Important notes on two of these categories:

Property taxes. Unlike co-op owners, you receive a property tax bill directly from DC OTR. The amount you paid during the reporting period is a straightforward deductible expense. Enter the actual amount paid — do not estimate.

Mortgage interest. DC RAD allows mortgage interest as an operating expense but explicitly excludes mortgage principal payments. Use only the interest portion of your mortgage payments during the reporting period. Your lender will provide an annual mortgage interest statement — typically a Form 1098 — that shows exactly how much interest you paid. If you have more than one loan secured by the property, include the interest from all of them.

What DC RAD does not allow as operating expenses:

  • Mortgage principal payments
  • Depreciation expenses
  • Membership fees or political contributions
  • Legal fees for defending against housing regulation violations
  • Maintenance costs reimbursed by insurance, a tenant, or court order
  • Management fees exceeding 6% of maximum rental income
  • Vacancy losses exceeding 6% of maximum rental income
  • Expenses paid directly by the tenant

Total Operating Costs = Sum of all allowable expenses above


Step 5: Calculate Net Income

Formula: Gross Income − Total Operating Costs = Net Income


Step 6: Calculate Equity

This step uses the outstanding mortgage balance — not the interest paid. This is an important distinction from Step 4, where you used interest only.

Your equity is your assessed value minus the total of all encumbrances on the property. Encumbrances include any loans or liens secured by the property, such as:

  • Your primary mortgage outstanding principal balance
  • Any home equity loan or line of credit outstanding balance
  • Any other liens or encumbrances recorded against the property

Formula: Assessed Value − Total Encumbrances = Equity

Example:

  • Assessed value: $400,000
  • Primary mortgage balance: $250,000
  • Home equity loan balance: $25,000
  • Total encumbrances: $275,000
  • Equity: $400,000 − $275,000 = $125,000

If you own the property free and clear with no mortgage or other encumbrances, your equity equals your full assessed value.


Step 7: Calculate the Rate of Return

Formula: (Net Income ÷ Equity) × 100 = Rate of Return %

Example: ($10,000 ÷ $125,000) × 100 = 8%


What Your Rate of Return Means

The rate of return figure this worksheet produces tells DC RAD how your rental income compares to the value of your investment after accounting for debt. A few things worth understanding:

It is based on assessed value, not market value. DC OTR's assessed value may be higher or lower than what your property would actually sell for. This can affect your rate of return in either direction. If your property is assessed well below market value, your rate of return will look higher than it actually is in economic terms. If it is assessed above market value, the opposite is true.

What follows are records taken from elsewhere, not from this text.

/-- The not-befores and the interval test, as SECOND_BOUNDARY runs them (SecondBoundaryRollsTime) and as NOT_BEFORE_PASSED and
INTERVAL_BOUNDARY do (R123, R191, R192, R121): the test changes nothing where the interval number is the one recorded; otherwise
the boundary zeroes the figures, with the minima absent, judges the two error conditions again and clears OUTBOX_DROP and
EVENT_LOST; only an alert lost to a full outbox by these very status changes can count in the new figures and assert OUTBOX_DROP
again. The model's choices: log 4, log 34 (the order of steps 4 and 5). -/
def Obligations.NotBeforesAndIntervalsPass : Prop :=
  ∀ s : State,
    let freed : State := { s with box := { s.box with entries := s.box.entries.map fun a =>
      match a.notBefore with
      | none => a
      | some x => if x.s < s.clk.s ∨ x.s = s.clk.s ∧ x.t ≤ s.clk.t then { a with notBefore := none } else a } }
    let passed (t : State) : Prop :=
        t.mon.report = some ⟨s.mon.figs, s.mon.number, s.mon.start, t.box.credits⟩
        ∧ t.mon.number = s.clk.s / s.intervalLen ∧ t.mon.start = s.clk.s
        ∧ t.mon.figs = { dropped := t.mon.figs.dropped } ∧ t.mon.figs.minVb = none ∧ t.mon.figs.minTp = none
        ∧ (∀ c : CondId, c.val = 7 ∨ c.val = 8 ∨ c.val = 17 → t.mon.conds[c].status = false ∧ t.mon.conds[c].changes =
            (if s.mon.conds[c].status = true then inc16 s.mon.conds[c].changes else s.mon.conds[c].changes))
        ∧ (∀ c : CondId, c.val = 7 ∨ c.val = 8 → (t.mon.conds[c].pending = true ↔ s.mon.conds[c].pending = true
            ∨ s.mon.conds[c].status = true ∧ s.mon.conds[if c.val = 7 then (3 : CondId) else 4].status = false))
        ∧ t.mon.conds[(17 : CondId)].pending = s.mon.conds[(17 : CondId)].pending
        ∧ (s.box.entries.length ≤ 8 ∨ (∀ c : CondId, inSet s.alertSet c = false) →
            t.mon.figs = {} ∧ t.mon.conds[(16 : CondId)].status = false
            ∧ t.mon.conds[(16 : CondId)].pending = s.mon.conds[(16 : CondId)].pending ∧ t.mon.conds[(16 : CondId)].changes =
              (if s.mon.conds[(16 : CondId)].status = true then inc16 s.mon.conds[(16 : CondId)].changes
               else s.mon.conds[(16 : CondId)].changes))
        ∧ t.box.credits = min (s.box.credits + ((match s.bat.cls with
            | .normal => s.refillNormal | .low => s.refillLow | .critical => s.refillCritical : Nat) : Int)) s.creditCap
    passNotBefores s = freed
    ∧ (s.clk.s / s.intervalLen = s.mon.number → intervalTest s = s)
    ∧ (s.clk.s / s.intervalLen ≠ s.mon.number → passed (intervalTest s))
    ∧ (s.powered = true → s.moment.boundary = true ∨ s.moment.timeChange = true → exec .notBeforePassed s = .next freed)
    ∧ (s.powered = true → s.moment.boundary = true → s.clk.s / s.intervalLen = s.mon.number →
        exec .intervalBoundary s = .next s)
    ∧ (s.powered = true → s.moment.boundary = true → s.clk.s / s.intervalLen ≠ s.mon.number →
        ∃ t, exec .intervalBoundary s = .next t ∧ passed t)

/-- R179, R180: a report of the status held changes nothing; a status change takes the new status, counts, keeps the stamp, sets
the pending mark of a condition that is neither an occurrence condition nor blocked by another (R181), and goes to the outbox
where the condition is in the alert set; other rows stand, but for OUTBOX_DROP, to which a lost alert can be an occurrence. R182:
an occurrence sets mark and status, and is a status change only where the status was clear. R183, R48: a port's error condition
follows its error sum, judged at each counted outcome. -/
def Obligations.StatusChangesAreTaken : Prop :=
  (∀ (c : CondId) (v : Bool) (s : State),
    let t := statusChange c v s
    let blocked : Prop := c.val = 7 ∧ s.mon.conds[(3 : CondId)].status = true
      ∨ c.val = 8 ∧ s.mon.conds[(4 : CondId)].status = true ∨ c.val = 11 ∧ s.mon.conds[(14 : CondId)].status = true
    (s.mon.conds[c].status = v → t = s)
    ∧ (s.mon.conds[c].status ≠ v → c.val ≠ 16 ∨ inSet s.alertSet c = false →
        t.mon.conds[c].status = v ∧ t.mon.conds[c].changes = min (s.mon.conds[c].changes + 1) 65535
        ∧ t.mon.conds[c].last = some ⟨⟨s.clk.s, s.clk.t⟩, gradeOf s.clk.disc s.clk.u⟩
        ∧ (t.mon.conds[c].pending = true ↔
            s.mon.conds[c].pending = true ∨ ¬ (c.val = 16 ∨ c.val = 17 ∨ blocked)))
    ∧ (s.mon.conds[c].status ≠ v →
        t.box = if inSet s.alertSet c = true then (conditionAlert c v s.stamp s).box else s.box)
    ∧ ∀ d : CondId, d ≠ c → d.val ≠ 16 → t.mon.conds[d] = s.mon.conds[d])
  ∧ (∀ s : State,
    let d := (dropOccurrence s).mon.conds[(16 : CondId)]
    let e := (lostOccurrence s).mon.conds[(17 : CondId)]
    let x := s.mon.conds[(16 : CondId)]
    let y := s.mon.conds[(17 : CondId)]
    d.pending = true ∧ d.status = true ∧ d.changes = (if x.status = true then x.changes else inc16 x.changes)
    ∧ d.last = (if x.status = true then x.last else some s.stamp) ∧ (dropOccurrence s).box = s.box
    ∧ e.pending = true ∧ e.status = true ∧ e.changes = (if y.status = true then y.changes else inc16 y.changes)
    ∧ e.last = (if y.status = true then y.last else some s.stamp)
    ∧ (y.status = true → (lostOccurrence s).box = s.box))
  ∧ ∀ (p : PortId) (s : State),
    let id : CondId := if p = 0 then 7 else 8
    let above (u : State) : Prop :=
      s.errThreshold p < u.mon.figs.ports[p].sync + u.mon.figs.ports[p].crc + u.mon.figs.ports[p].gaps
    ((judgeErrors p s).mon.conds[id].status = true ↔ above s)
    ∧ ∀ o : PortOutcome, s.prt[p].link = .up ∨ s.prt[p].link = .down →
      let t := reportOutcome p o s
      let f := s.mon.figs.ports[p]
      let g := t.mon.figs.ports[p]
      (t.mon.conds[id].status = true ↔ above t)
      ∧ g.sync = (if o = .syncError then inc16 f.sync else f.sync) ∧ g.crc = (if o = .crcError then inc16 f.crc else f.crc)
      ∧ g.gaps = (if o = .missing then inc16 f.gaps else f.gaps)

/-- MODEM_START, MODEM_START_TIMEOUT, MODEM_READY, OFFER, MODEM_HOLD_EXPIRY and BACKOFF_EXPIRY (R125, R126, R130, R131): a READY
in READY starts the link timer again with the limit it had; a READY in OFFERED or SENDING is a failure of the alert in flight, as
ModemFailuresAreCounted says it. The divisors are those of R133. The model's choices: log 15, 22. -/
def Obligations.ModemStartsAndOffers : Prop :=
  ∀ (dt : Nat) (s u : State), s.powered = true →
    (s.mdm.link = .off → s.firstEligible.isSome = true → exec .modemStart s = .next { s with mdm := { s.mdm with
      link := .starting, since := s.osc, limit := s.modemStartTimeout * 10000000, rx := [], div := s.modemDivisor } })
    ∧ (s.mdm.link = .starting → reach (s.mdm.since + s.mdm.limit) s = some u → ∃ t,
      exec .modemStartTimeout s = .next t ∧ t.mdm = { u.mdm with
        link := .backoff, since := u.osc, limit := u.modemRetryBackoff * 10000000, fails := 0, rx := [],
        div := u.modemDivisor, fault := true,
        startTimeouts := inc16 u.mdm.startTimeouts })
    ∧ (u = modemSilence (elapse dt s) → u.mdm.link = .starting →
      exec (.modemReady dt) s = .next { u with mdm := { u.mdm with
        rx := [], div := u.modemDivisor, lastByte := u.osc, link := .ready, since := u.osc, limit := u.modemHold * 10000000 } })
    ∧ (u = modemSilence (elapse dt s) → u.mdm.link = .ready →
      exec (.modemReady dt) s = .next { u with mdm := { u.mdm with
        rx := [], div := u.modemDivisor, lastByte := u.osc, since := u.osc } })
    ∧ (u = modemSilence (elapse dt s) → u.mdm.link = .off ∨ u.mdm.link = .backoff →
      exec (.modemReady dt) s = .next { u with mdm := { u.mdm with
        rx := [], div := u.modemDivisor, lastByte := u.osc, unexpected := inc16 u.mdm.unexpected } })
    ∧ (u = modemSilence (elapse dt s) → u.mdm.link = .offered ∨ u.mdm.link = .sending → ∃ t, exec (.modemReady dt) s = .next t
      ∧ t.mdm.link = (if 3 ≤ u.mdm.fails + 1 then .backoff else .ready)
      ∧ t.mdm.fails = (if 3 ≤ u.mdm.fails + 1 then 0 else u.mdm.fails + 1) ∧ t.flights = 0 ∧ t.box.credits = u.box.credits)
    ∧ (∀ a, s.mdm.link = .ready → s.firstEligible = some a → exec .offer s = .next { s with
        box := { s.box with entries := s.box.entries.replace a { a with inFlight := true } }
        mdm := { s.mdm with
          tag := s.mdm.tag + 1, tx := modemFrame 0x01 ([s.mdm.tag + 1] ++ s.stationHeader ++ a.bytes), link := .offered,
          txDiv := s.modemDivisor, div := if s.mdm.rx = [] then s.modemDivisor else s.mdm.div, since := s.osc, limit := 20000000 } })
    ∧ (s.mdm.link = .ready → reach (s.mdm.since + s.mdm.limit) s = some u → u.firstEligible = none →
      exec .modemHoldExpiry s = .next { u with mdm := { u.mdm with
        link := .off, since := u.osc, limit := 0, rx := [], div := u.modemDivisor } })
    ∧ (s.mdm.link = .backoff → reach (s.mdm.since + s.mdm.limit) s = some u →
      exec .backoffExpiry s = .next { u with mdm := { u.mdm with link := .off, since := u.osc, limit := 0 } })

It matters if you ever need a hardship increase. DC rent control allows you to petition for a hardship rent increase if your rate of return falls below a certain threshold. A higher rate of return on paper makes it harder to claim hardship, even if your actual investment returns tell a different story. If this is a concern, consult with an attorney familiar with DC rent control law before making decisions about future rent increases.

It is a snapshot, not a guarantee. The rate of return you report reflects one 12-month period. It will change as your assessed value, mortgage balance, income, and expenses change over time.


Quick Reference: Documents to Have on Hand

Before you begin, make sure you have the following:

  • DC OTR property assessment (mytax.dc.gov)
  • Mortgage statement showing outstanding balance and interest paid during the reporting period
  • Form 1098 from your lender (annual mortgage interest statement)
  • Records of all rental income received during the reporting period
  • Receipts or records for all operating expenses during the reporting period
  • Records of any additional encumbrances (home equity loans, liens, etc.)

This article applies to DC Rent Registry filings only. Tax and legal questions about your rental property should be directed to your attorney or accountant.